Él echó a andar en pos de su amigo y ambos salieron por la puerta de la cocina a una terraza con barandilla que daba al mar. A unos cuarenta y cinco metros se veía un muelle entre la rocosa costa donde aguardaba una motora. El cielo matinal se había encapotado. Acechaban unos nubarrones plomizos y un viento fresco procedente del norte azotaba el estrecho, arremolinando las espumosas aguas pardas.

– ¿Nos vamos? -preguntó él cuando Thorvaldsen hubo bajado de la terraza.

El danés seguía moviéndose con asombrosa rapidez, teniendo en cuenta su espalda deforme.

– ¿Dónde está Cassiopeia? -se interesó Malone.

– En aprietos -contestó su amigo-. Pero es nuestra única salvación.
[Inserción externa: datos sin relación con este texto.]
theorem bayGone_count (s : State) (b : Nat) : (s.bayGone b).reg Reg.SHR_LOSTCNT = s.reg Reg.SHR_LOSTCNT := by
  have hstop : ((goneNoted b s).bayStop b).reg Reg.SHR_LOSTCNT = s.reg Reg.SHR_LOSTCNT := by
    rw [bayStop_eq, outOfShare_eq]
    unfold State.shareRefresh
    dsimp only
    rw [sputAt_eq, reg_putAt_other _ _ _ _ _ (by decide)]
    refine (reg_putAt_other _ _ _ _ _ (by decide)).trans ?_
    exact (frame_allWarm (Frame.refl 0x2c00000 0x30000 (stopNoted b (goneNoted b s))) b (by decide) (by decide)).f_regs _ 0 (by decide)
  have hopen := frame_openReq (Frame.refl 0x1000000 0x100000000 ((goneNoted b s).bayStop b)) b (by decide) (by decide)
  have habs := frame_allAbsent (Frame.refl 0x2c00000 0x30000 (((goneNoted b s).bayStop b).openReq b)) b (by decide) (by decide)
  rw [bayGone_eq]
  exact (setBst_reg _ _ _ (by decide) (by decide) 0).trans ((habs.f_regs _ 0 (by decide)).trans ((hopen.f_regs _ 0 (by decide)).trans hstop))

/-! The commands (R142-R144). -/

section
variable (t : Edges) (b : Bay) (s : State)

/-- The fall of a bay's presence noted. -/
def fallNoted (b : Nat) (s : State) : State :=
  s.setBay b { s.bay b with pres := false, debAt := none, lostAt := some s.now,
                            accepted := if s.bst b = bayAbsent then false else (s.bay b).accepted }

theorem presFall_eq (b : Nat) : s.presFall b =
    if (fallNoted b s).bst b = bayEjected then
      ((fallNoted b s).bayGone b).raise 0x1140 0 0x05 b ((fallNoted b s).reg Reg.SHR_EJCNT)
    else fallNoted b s := rfl

theorem exec_bayPresenceChange (level : Bool) : exec (.bayPresenceChange t b level) s = live t s fun s =>
    if (s.bay b.val).pres = level then s else if level then s.presRise b.val else s.presFall b.val := rfl

/-- A bay lost in service: withdrawn, counted and told. -/
def lossTold (b : Nat) (s : State) : State :=
  ((s.bayGone b).bump Reg.SHR_LOSTCNT).raise 0x1141 5 0x05 b (s.bst b + 65536 * (satInt 16 (toUnit ((s.bay b).iTick / 100))))

theorem exec_bayLost : exec (.bayLost t b) s = live t s fun s =>
    if (s.bay b.val).pres = false ∧ s.ran (s.bay b.val).lostAt edgeMs ∧ s.bst b.val ≠ bayAbsent ∧ s.bst b.val ≠ bayEjected then
      (lossTold b.val s).restoreReserves
    else s := rfl

/-- The supply of a bay lost, noted. -/
def supplyOff (b : Nat) (s : State) : State := s.setBay b { s.bay b with ok := false }

theorem exec_bayPfcLost : exec (.bayPfcLost t b) s = live t s fun s =>
    if (supplyOff b.val s).inService b.val || (supplyOff b.val s).bst b.val == bayStandby then
      if (supplyOff b.val s).mode = modeLockout then (supplyOff b.val s).raise 0x1142 4 0x05 b.val ((supplyOff b.val s).bst b.val)
      else if (supplyOff b.val s).mode = modeHoldup then supplyOff b.val s
      else ((supplyOff b.val s).pfcLost b.val).restoreReserves
    else supplyOff b.val s := rfl

end

theorem ended_bst (t : Edges) (s : State) (f : State → State) (b : Nat) : (ended t s f).bst b = (f (s.at t)).bst b := ended_regAt _ _ _ _ _

section
variable {t : Edges} {b : Bay} {s : State} (hp : s.core.powered = true)
include hp

theorem does_presenceFall (hpres : (s.bay b).pres = true) (hst : s.bst b ≠ bayEjected) : Does (.bayPresenceChange t b false) s fun u =>
    (u.bay b).pres = false ∧ (u.bay b).lostAt = some (max s.now t) ∧ (u.bay b).debAt = none ∧ u.bst b = s.bst b ∧ OnlyRegsQuiet [] s u ∧
    (s.bst b = bayAbsent → (u.bay b).accepted = false) := by
  have hbay : (fallNoted b (s.at t)).bay b = { s.bay b with
      pres := false, debAt := none, lostAt := some (max s.now t), accepted := if s.bst b = bayAbsent then false else (s.bay b).accepted } :=
    bay_setBay_same _ _ _ b.isLt
  have hfall : (s.at t).presFall b.val = fallNoted b (s.at t) := (presFall_eq _ _).trans (if_neg hst)
  refine does_of_effect hp (exec_bayPresenceChange t b s false)
    ((if_neg (by rw [show ((s.at t).bay b.val).pres = true from hpres]; decide)).trans ((if_neg Bool.false_ne_true).trans hfall))
    ⟨?_, ?_, ?_, ended_bst _ _ _ _, onlyRegsQuiet_ended (onlyRegsQuiet_of_regs _ rfl), fun habs => ?_⟩
  · rw [ended_bay, hbay]
  · rw [ended_bay, hbay]
  · rw [ended_bay, hbay]
  · rw [ended_bay, hbay]
    exact if_pos habs

theorem does_presenceFall_ejected (hpres : (s.bay b).pres = true) (hst : s.bst b = bayEjected) : Does (.bayPresenceChange t b false) s fun u =>
    u.bst b = bayAbsent ∧ (u.bay b).accepted = false ∧ Raised 0x1140 0 b (s.reg Reg.SHR_EJCNT) s u := by
  let z := (fallNoted b (s.at t)).bayGone b
  have hfall : (s.at t).presFall b.val = z.raise 0x1140 0 0x05 b (s.reg Reg.SHR_EJCNT) := (presFall_eq _ _).trans (if_pos hst)
  have hgone := bayGone_gone b.isLt (fallNoted b (s.at t))
  have hframe := frame_bayGone (Frame.refl 0x3c00000 0x100130000 (fallNoted b (s.at t))) b (by decide) (by decide)
  refine does_of_effect hp (exec_bayPresenceChange t b s false)
    ((if_neg (by rw [show ((s.at t).bay b.val).pres = true from hpres]; decide)).trans ((if_neg Bool.false_ne_true).trans hfall))
    ⟨?_, ?_, raised_ended (raised_now (by decide) (hframe.f_supv (by decide)) (hframe.f_regs _ 0 (by decide)))⟩
  · rw [ended_bst]
    exact (raise_regAt _ _ _ _ _ _ (by decide) _ (by decide) _).trans hgone.bst
  · rw [ended_bay, raise_bay _ _ _ _ _ _ (by decide), hgone.stopped.accepted]
    exact congrArg BaySt.accepted (bay_setBay_same _ _ _ b.isLt)

end
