-- ==== Sys2Proof/Machine/Fields.lean ====
section
/-! DEFINITION. The place of every field of the object dictionary: key (index × 256 + subindex), lowest bit, width. The
arguments are the unit numbers that stand for the letters of the spec's index (gg, d, rr, ...). -/

namespace Sys2Proof.Machine.Reg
Cassiopeia vio que el hombre salía de la casa, se subía a su coche de alquiler y bajaba a toda velocidad el sendero bordeado de árboles que enlazaba con la carretera. Acto seguido encendió una pantalla de cristal líquido portátil que estaba conectada por radio a dos cámaras de vídeo que ella misma había instalado la semana anterior: una en la entrada a la carretera y la otra en lo alto de un árbol, a cincuenta metros de la casa.

En el minúsculo monitor, el vehículo se detuvo. Rajarruedas salió del bosque, y el conductor abrió la portezuela y salió. Ambos hombres echaron a correr unos metros por el sendero, hacia la casa.
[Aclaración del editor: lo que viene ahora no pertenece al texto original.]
/-- After candidates have changed: a failed selected candidate is left, or one decision is made (R103, R105). -/
def State.settleRefs (s : State) : State :=
  let s := s.refRefresh
  let c := s.selected
  let s := if c < 10 && s.rd (Reg.refStatusState c) < 4 then s.selectedFailed else s.select
  s.refRefresh

/-- Candidates whose rank is 6 fail with cause DNU (R95). -/
def State.dnuFail (s : State) : State := s.units 10 fun s c => if s.rank c = 6 then s.refFail c 3 else s

/-- Candidates whose rank has become 6 fail, and one decision follows (R95, R105). -/
def State.dnuCheck (s : State) : State := s.dnuFail.settleRefs

/-- A line rate in mHz by its code (R92). -/
def lineMhz (c : Nat) : Nat :=
  match c with | 0 => 15625000 | 1 => 15734266 | 2 => 28125000 | 3 => 33716284 | 4 => 37500000 | _ => 44955045

/-- The nominal frequency of a WCLK candidate in mHz, by its MODE and SUB (R92). -/
def State.candMhz (s : State) (c : Nat) : Nat :=
  match s.rd (Reg.refCfgMode c) with
  | 0 => 1000 * rateHz (s.rd (Reg.refCfgSub c))
  | 1 => 1000
  | 2 => 10000000000
  | 3 => 25000000000
  | _ => lineMhz (s.rd (Reg.refCfgSub c))

/-- The offset in 0.1 ppb that a looped candidate shows: its WCLK_OUT's edges follow DPLL time, against the nominal frequency of MODE
and SUB (R92, R119, R448). -/
def State.loopOff (s : State) (c : Nat) : Int :=
  let hz : Int := 1000 * (s.wclkHz (c - 4)).1
  let nom : Int := s.candMhz c
  (hz - nom) * 10000000000 / nom + sext 32 (s.rd Reg.dpllFreqFreq)

/-- Whether candidate `c` may have a signal at all: the conditions of R92, R224 and R448 that State shows. -/
def State.signalOk (s : State) (c : Nat) : Bool :=
  let locked (p : Nat) : Bool := s.rd (Reg.ptpPortStatusServoState p) == 2
  match c with
  | 0 => if s.on Reg.ptpBcBcEnable then locked 0 || locked 1 else locked 0
  | 1 => !s.on Reg.ptpBcBcEnable && locked 1
  | 2 => s.linkUp 0
  | 3 => s.linkUp 1
  | 8 | 9 =>
    let p := s.rd (Reg.refCfgTdmPort c)
    !s.on (Reg.sideCtrlMaster p 1) && 2 ≤ s.rd (Reg.sideStatusState p 1)
  | _ => !s.looped c || s.wclkRuns (c - 4)

/-- Candidates of the ports, servos and TDM sides that have lost their signal fail; the command that this belongs to decides once all
its changes are in (R92, R105). -/
def State.signalFail (s : State) : State :=
  s.units 10 fun s c => if s.signalOk c || s.rd (Reg.refStatusState c) = 0 then s else (s.noSignal c).refFail c 1

/-- REF_NO_SIGNAL: candidate `c`'s signal test fails (R92). -/
def execRefNoSignal (c : Nat) (s : State) : Done := .next (s.together fun s => ((s.noSignal c).refFail c 1).settleRefs)

/-- One candidate's second of the frequency monitor, its offset over that second measured: REF_FREQ, the mean over the last WINDOW
seconds that have been measured; the limits, the soft flag, the start of qualification, and the timer's countdown (R97 to R99). -/
def State.monitor (s : State) (c : Nat) (present : Bool) (off : Int) (edge : Nat) : State :=
  if s.rd (Reg.refStatusState c) = 0 then s
  else
    let timer := s.rd (Reg.refStatusTimer c)
    let s := if 1 < timer then s.wr (Reg.refStatusTimer c) (timer - 1) else s
    if !(present && s.signalOk c) then (s.noSignal c).refFail c 1
    else
      let offs := (off :: (s.cand c).offs).take 64
      let s := s.setCand c { s.cand c with signal := true, offs := offs, edge := edge }
      let l := offs.take (s.rd (Reg.refMonCfgWindow c))
      let mean := clampInt (-2147483648) 2147483647 (l.sum / (l.length : Int))
      let s := s.wr (Reg.refFreqOffset c) (ofInt 32 mean)
      let soft : Int := s.rd (Reg.refMonCfgSoft c) * 10
      let hard : Int := s.rd (Reg.refMonCfgHard c) * 10
      let deg := s.on (Reg.refStatusDegraded c)
      let newDeg := if soft < mean.natAbs then true else if (mean.natAbs : Int) * 10 ≤ soft * 9 then false else deg
      let s := if newDeg != deg then
          (s.flag (Reg.refStatusDegraded c) newDeg).post 0x1003 4 [pack [(0, c), (4, b2n newDeg)], ofInt 32 mean]
        else s
      if hard < mean.natAbs then s.refFail c 2
      else if s.rd (Reg.refStatusState c) = 1 && s.rank c < 6 && !((s.cand c).esmcOut && s.rd (Reg.refCfgQlSrc c) == 1)
          && (mean.natAbs : Int) * 10 ≤ hard * 9 then
        s.refGo c 2 none (s.rd (Reg.refMonCfgQualTime c))
      else s

/-- The DPLL's frequency after a second: in HOLDOVER and FREE_RUN it moves by at most 1 ppm toward HIST_FREQ or FREE_TRIM; in
ACQUIRING it is the candidate's last offset; where a phase candidate is tracked by its edges it takes what leads DPLL time to them
within the next second (R111 to R113; DEDUCED, log entry 46). -/
def State.dpllSecond (s : State) : State :=
  let f := sext 32 (s.rd Reg.dpllFreqFreq)
  let toward (g : Int) : State :=
    if f = g && s.hearth.dpll.rate = rateOf g then s else s.dpllTune (clampInt (f - 10000) (f + 10000) g)
  let c := s.selected
  match s.rd Reg.hearthStatusState with
  | 3 => toward (sext 32 (s.rd Reg.histFreqFreq))
  | 0 => toward (sext 24 (s.rd Reg.holdoverCfgFreeTrim) * 10)
  | st =>
    if c < 2 then s
    else
      let g := if st = 1 then (s.cand c).offs.headD f else f
      let s := if st = 1 then s.wr Reg.dpllFreqFreq (ofInt 32 g) else s
      let pull := s.stepTo c * (2 ^ 47 : Nat) / secondU
      s.dpllTurn ((rateOf g : Int) + pull).toNat

/-- The offset of PTP candidate `c`: its view's RATE relative to 2.0 (R97). -/
def State.ptpOff (s : State) (c : Nat) : Int := offsetOf (s.rd (Reg.tvRateRate (s.candView c)))

/-- REF_MONITOR_SECOND: the monitor's second. A PTP candidate's offset is its view's, that of a looped candidate and its last edge its
output's; of the others come their signal, their offset over the second in 0.1 ppb and their last edge, as measured. All changes are applied before one
decision (R97, R98, R105, R448). -/
def execRefMonitorSecond (meas : List RefMeas) (s : State) : Done :=
  .next (s.together fun s => ((s.units 10 fun s c =>
    if c < 2 then s.monitor c true (s.ptpOff c) 0
    else if s.looped c then
      s.monitor c true (s.loopOff c) ((Sparse.get (fun _ => none) s.hearth.wclk (c - 4)).getD (s.cand c).edge)
    else match meas.find? (fun m => m.c == c) with
      | some m => s.monitor c m.present m.off m.edge
      | none => s).settleRefs).dpllSecond)

/-- REF_FAST_CHECK: the 100 ms check fails each candidate whose offset (in 0.1 ppb) exceeds twice HARD (R97). -/
def execRefFastCheck (meas : List (Nat × Int)) (s : State) : Done :=
  .next (s.together fun s => (s.units 10 fun s c =>
    let off := if c < 2 then some (s.ptpOff c)
      else if s.looped c then some (s.loopOff c) else (meas.find? (fun m => m.1 == c)).map (fun m => m.2)
    match off with
    | some x => if s.rd (Reg.refMonCfgHard c) * 20 < x.natAbs then s.refFail c 2 else s
    | none => s).settleRefs)

/-- REF_QUAL_EXPIRY: the qualification timer of candidate `c` expires (R99). -/
def execRefQualExpiry (c : Nat) (s : State) : Done :=
  .next (s.together fun s => if s.rd (Reg.refStatusState c) = 2 then
    (if s.on (Reg.refStatusHasFailed c) then s.refGo c 3 none (s.rd (Reg.refMonCfgWtr c)) else s.refGo c 4 none 0).settleRefs
  else s)

/-- REF_WTR_EXPIRY: the wait-to-restore timer of candidate `c` expires (R99). -/
def execRefWtrExpiry (c : Nat) (s : State) : Done :=
  .next (s.together fun s => if s.rd (Reg.refStatusState c) = 3 then (s.refGo c 4 none 0).settleRefs else s)

/-- REF_CMD acts: 1 ends wait-to-restore, 2 clears HAS_FAILED (R99, REF_CMD); the decision follows (State.change). -/
def applyRefCmd (s : State) (c n : Nat) : State :=
  if n = 1 then (if s.rd (Reg.refStatusState c) = 3 then s.refGo c 4 none 0 else s)
  else s.wr (Reg.refStatusHasFailed c) 0

/-- A REF_CFG in range: QL_SRC and MODE allowed for the candidate, codes within their tables (R92, R93). -/
def vcRefCfg (c n : Nat) : Bool :=
  let src := field n 5 2
  let mode := field n 10 4
  let sub := field n 14 4
  (src == 0 || (src == 1 && (c == 2 || c == 3)) || (src == 2 && c < 2))
    && 1 ≤ field n 7 3 && field n 7 3 ≤ 6
    && (if 4 ≤ c && c ≤ 7 then mode ≤ 4 else mode == 0)
    && sub ≤ 5 && field n 19 6 < 48 && field n 1 4 < 16

/-- A SET of REF_CFG acts: OFF and its clearing, the start of monitoring, or a fresh qualification; a rank of 6 fails (R93, R95, R99,
R106, R124). The decision follows once the whole change has been made (R105, State.change). -/
def applyRefCfg (s : State) (c old n : Nat) : State :=
  let was := field old 0 1 == 1
  let now := field n 0 1 == 1
  let chosen := s.hearth.waiting && s.rd Reg.hearthCtrlManualRef == c
  let s :=
    if was && !now then
      let s := s.wr (Reg.refStatusHasFailed c) 0
      let s := if s.on (Reg.refStatusDegraded c) then
          (s.wr (Reg.refStatusDegraded c) 0).post 0x1003 4 [c, s.get (Reg.refFreqOffset c).key] else s
      let s := (s.refGo c 0 none 0).noSignal c
      if chosen then s.abandon true else s
    else if !was && now then (s.noSignal c).refGo c 1 (some 1) 0
    else if now && (field old 10 9 != field n 10 9 || field old 19 6 != field n 19 6 || field old 5 2 != field n 5 2) then
      let s := if 2 ≤ s.rd (Reg.refStatusState c) && chosen then s.abandon true else s
      (s.noSignal c).refGo c 1 (some 1) 0
    else s
  s.dnuFail

/-- ESMC_TIMEOUT: no ESMC PDU for 5 s on media port `p`; its SyncE candidate fails while QL_SRC is 1 (R95). -/
def execEsmcTimeout (p : Nat) (s : State) : Done :=
  .next (s.together fun s => let s := s.setCand (p + 2) { s.cand (p + 2) with esmcOut := true }
    if s.rd (Reg.refCfgQlSrc (p + 2)) = 1 then (s.refFail (p + 2) 4).settleRefs else s)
Cassiopeia sabía exactamente a qué esperaban, así que apagó el dispositivo y abandonó su escondite.

Viktor aguardó para comprobar si tenía razón. Había aparcado el coche a la vuelta de un recodo, en el camino de tierra apisonada, y observaba la casa al amparo del tronco de un árbol.
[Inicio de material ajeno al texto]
/-- The local data set of a port: PTP_LOCAL_QUALITY, or the Hearth's quality where it steers the view (R78); all flags stay those of
PTP_LOCAL_QUALITY, and port A's serves both ports of a boundary clock (DESIGN CHOICE, log entry 47). -/
def State.localAnn (s : State) (p : Nat) : Announce :=
  let c := s.cfgPort p
  let q := s.quality
  let h := s.rd (Reg.tvSource (s.ptpView p)) = 2
  { gm := s.clockId p, prio1 := s.rd (Reg.ptpPortCfgPriority1 c), prio2 := s.rd (Reg.ptpPortCfgPriority2 c)
    cls := if h then q.1 else s.rd (Reg.ptpLocalQualityClass c)
    acc := if h then q.2.1 else s.rd (Reg.ptpLocalQualityAccuracy c)
    var := if h then q.2.2.1 else s.rd (Reg.ptpLocalQualityVariance c)
    tsrc := if h then q.2.2.2.1 else s.rd (Reg.ptpLocalQualityTimeSource c)
    utc := s.rd (Reg.ptpLocalQualityUtcOffset c), flags := s.rd (Reg.ptpLocalQualityFlags c), steps := 0 }

/-- What orders the grandmasters of data sets: priority1, class, accuracy, variance, priority2, identity; less is better (IEEE
1588-2019 clause 9.3, and systemIdentity of IEEE 802.1AS-2020). -/
def annKey (a : Announce) : Nat :=
  ((((a.prio1 * 256 + a.cls) * 256 + a.acc) * 65536 + a.var) * 256 + a.prio2) * 2 ^ 64 + a.gm

/-- A data set with the port identities of its sender and its receiver. -/
structure DataSet where
  ann : Announce
  from_ : Nat
  to_ : Nat

/-- How data set `a` compares with `b` by IEEE 1588-2019 clause 9.3: 2 better, 1 better by topology, 0 the same, −1 and −2 the other
way round (R76). -/
def cmp1588 (a b : DataSet) : Int :=
  let below (x y : Nat) : Int := if x < y then 1 else if y < x then -1 else 0
  if a.ann.gm ≠ b.ann.gm then 2 * below (annKey a.ann) (annKey b.ann)
  else if a.ann.steps + 1 < b.ann.steps then 2
  else if b.ann.steps + 1 < a.ann.steps then -2
  else if a.ann.steps < b.ann.steps then (if b.to_ < b.from_ then 2 else if b.from_ < b.to_ then 1 else 0)
  else if b.ann.steps < a.ann.steps then (if a.to_ < a.from_ then -2 else if a.from_ < a.to_ then -1 else 0)
  else if a.from_ ≠ b.from_ then below a.from_ b.from_
  else below (a.to_ % 65536) (b.to_ % 65536)

/-- How data set `a` compares with `b` as a priority vector of IEEE 802.1AS-2020: systemIdentity, steps removed, sender, the
receiver's port number (R76). -/
def cmpAs (a b : DataSet) : Int :=
  let v (x : DataSet) : Nat := ((annKey x.ann * 65536 + x.ann.steps) * 2 ^ 80 + x.from_) * 65536 + x.to_ % 65536
  if v a < v b then 2 else if v b < v a then -2 else 0

/-- The comparison of port `p`'s profile (R76). -/
def State.dataCmp (s : State) (p : Nat) (a b : DataSet) : Int := if s.profile p = 4 then cmpAs a b else cmp1588 a b

/-- An entry of the foreign master table of port `p` as a data set. -/
def State.heard (s : State) (p : Nat) (f : Foreign) : DataSet := { ann := f.ann, from_ := f.src, to_ := s.portId p }

/-- The clock's own data set D0. -/
def State.ownSet (s : State) (p : Nat) : DataSet :=
  { ann := s.localAnn p, from_ := s.clockId p * 65536, to_ := s.clockId p * 65536 }

/-- A foreign master that qualifies now: two Announces within the last 4 announce intervals of its sender (R76). -/
def State.qualified (s : State) (f : Foreign) : Bool :=
  match f.prev with
  | some t => s.rc ≤ t + logCounts 4 f.logInt
  | none => false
– Ésos no irán a ninguna parte -aseguró Rafael-. Tienen dos ruedas pinchadas.

Viktor sabía que la mujer debía de haber estado vigilando.

– No fingí en ningún momento -aseguró Rafael-. Actué como si estuviera en guardia y no me percatara de nada.

Eso era lo que Viktor le había ordenado hacer.

Se sacó del bolsillo el medallón que había conseguido robar. Las órdenes de la ministra Zovastina eran claras: recuperarlos y devolverlos intactos. Ya tenían cinco; sólo faltaban tres.

– ¿Cómo eran? -quiso saber Rafael.

– Desconcertantes.

Lo decía en serio: había previsto sus movimientos, casi demasiado bien, lo cual le preocupaba.

La misma mujer delgada de movimientos felinos salió del bosque. Seguro que había visto las ruedas rajadas y corría a informar a los suyos. Lo complació saber que estaba en lo cierto. Sin embargo, ¿por qué la mujer no lo había impedido? Tal vez su cometido sólo fuese observar. Se percató de que llevaba algo pequeño y rectangular, y deseó haber traído unos prismáticos.

Rafael se metió la mano en el bolsillo de la chaqueta y extrajo el control remoto. Viktor apoyó una mano en el brazo de su compañero y advirtió:

– Aún no.

La mujer se detuvo, examinó las ruedas y corrió hacia la puerta principal.

– Dale tiempo.

Tres horas antes, después de fijar el encuentro, habían ido directamente allí. Un reconocimiento a fondo confirmó que la casa estaba vacía, de manera que escondieron bolsas de fuego griego bajo la elevada base y en el desván. En lugar de que una de las tortugas prendiera fuego a la mezcla, habían manipulado una batería de radio.